**What you will do:** Note how many lines of the material that follows include the string "outer", and state only that number.

'''

@[simp] theorem markHeard_msq (s : State) : (markHeard s).msq = s.msq := by
  dsimp only [markHeard]
  (repeat' split) <;> first | rfl | simp

@[simp] theorem markHeard_meu (s : State) : (markHeard s).meu = s.meu := by
  dsimp only [markHeard]
  (repeat' split) <;> first | rfl | simp

@[simp] theorem markHeard_flu (s : State) : (markHeard s).flu = s.flu := by
  dsimp only [markHeard]
  (repeat' split) <;> first | rfl | simp

@[simp] theorem markHeard_outer (s : State) : (markHeard s).outer = s.outer := by
  dsimp only [markHeard]
  (repeat' split) <;> first | rfl | simp

@[simp] theorem markHeard_log (s : State) : (markHeard s).log = s.log := by
  dsimp only [markHeard]
  (repeat' split) <;> first | rfl | simp

@[simp] theorem markHeard_identity (s : State) : (markHeard s).identity = s.identity := by
  dsimp only [markHeard]
  (repeat' split) <;> first | rfl | simp

@[simp] theorem markHeard_rosters (s : State) : (markHeard s).rosters = s.rosters := by
  dsimp only [markHeard]
  (repeat' split) <;> first | rfl | simp

@[simp] theorem markHeard_space (s : State) : (markHeard s).space = s.space := by
  dsimp only [markHeard]
  (repeat' split) <;> first | rfl | simp

@[simp] theorem markHeard_claimState (s : State) : (markHeard s).claimState = s.claimState := by
  dsimp only [markHeard]
  (repeat' split) <;> first | rfl | simp

@[simp] theorem markHeard_driveState (s : State) : (markHeard s).driveState = s.driveState := by
  dsimp only [markHeard]
  (repeat' split) <;> first | rfl | simp

@[simp] theorem markHeard_faultState (s : State) : (markHeard s).faultState = s.faultState := by
  dsimp only [markHeard]
  (repeat' split) <;> first | rfl | simp

@[simp] theorem markHeard_fenceState (s : State) : (markHeard s).fenceState = s.fenceState := by
  dsimp only [markHeard]
  (repeat' split) <;> first | rfl | simp

@[simp] theorem frameEnd_stc (own : Bool) (s : State) : (frameEnd own s).stc = s.stc := by
  dsimp only [frameEnd]
  (repeat' split) <;> first | rfl | simp

@[simp] theorem frameEnd_jtb (own : Bool) (s : State) : (frameEnd own s).jtb = s.jtb := by
  dsimp only [frameEnd]
  (repeat' split) <;> first | rfl | simp

@[simp] theorem frameEnd_rvu (own : Bool) (s : State) : (frameEnd own s).rvu = s.rvu := by
  dsimp only [frameEnd]
  (repeat' split) <;> first | rfl | simp

@[simp] theorem frameEnd_scu (own : Bool) (s : State) : (frameEnd own s).scu = s.scu := by
  dsimp only [frameEnd]
  (repeat' split) <;> first | rfl | simp

@[simp] theorem frameEnd_msq (own : Bool) (s : State) : (frameEnd own s).msq = s.msq := by
  dsimp only [frameEnd]
  (repeat' split) <;> first | rfl | simp

@[simp] theorem frameEnd_meu (own : Bool) (s : State) : (frameEnd own s).meu = s.meu := by
  dsimp only [frameEnd]
  (repeat' split) <;> first | rfl | simp

@[simp] theorem frameEnd_flu (own : Bool) (s : State) : (frameEnd own s).flu = s.flu := by
  dsimp only [frameEnd]
  (repeat' split) <;> first | rfl | simp

@[simp] theorem frameEnd_outer (own : Bool) (s : State) : (frameEnd own s).outer = s.outer := by
  dsimp only [frameEnd]
  (repeat' split) <;> first | rfl | simp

'''

**Response to this task:** 2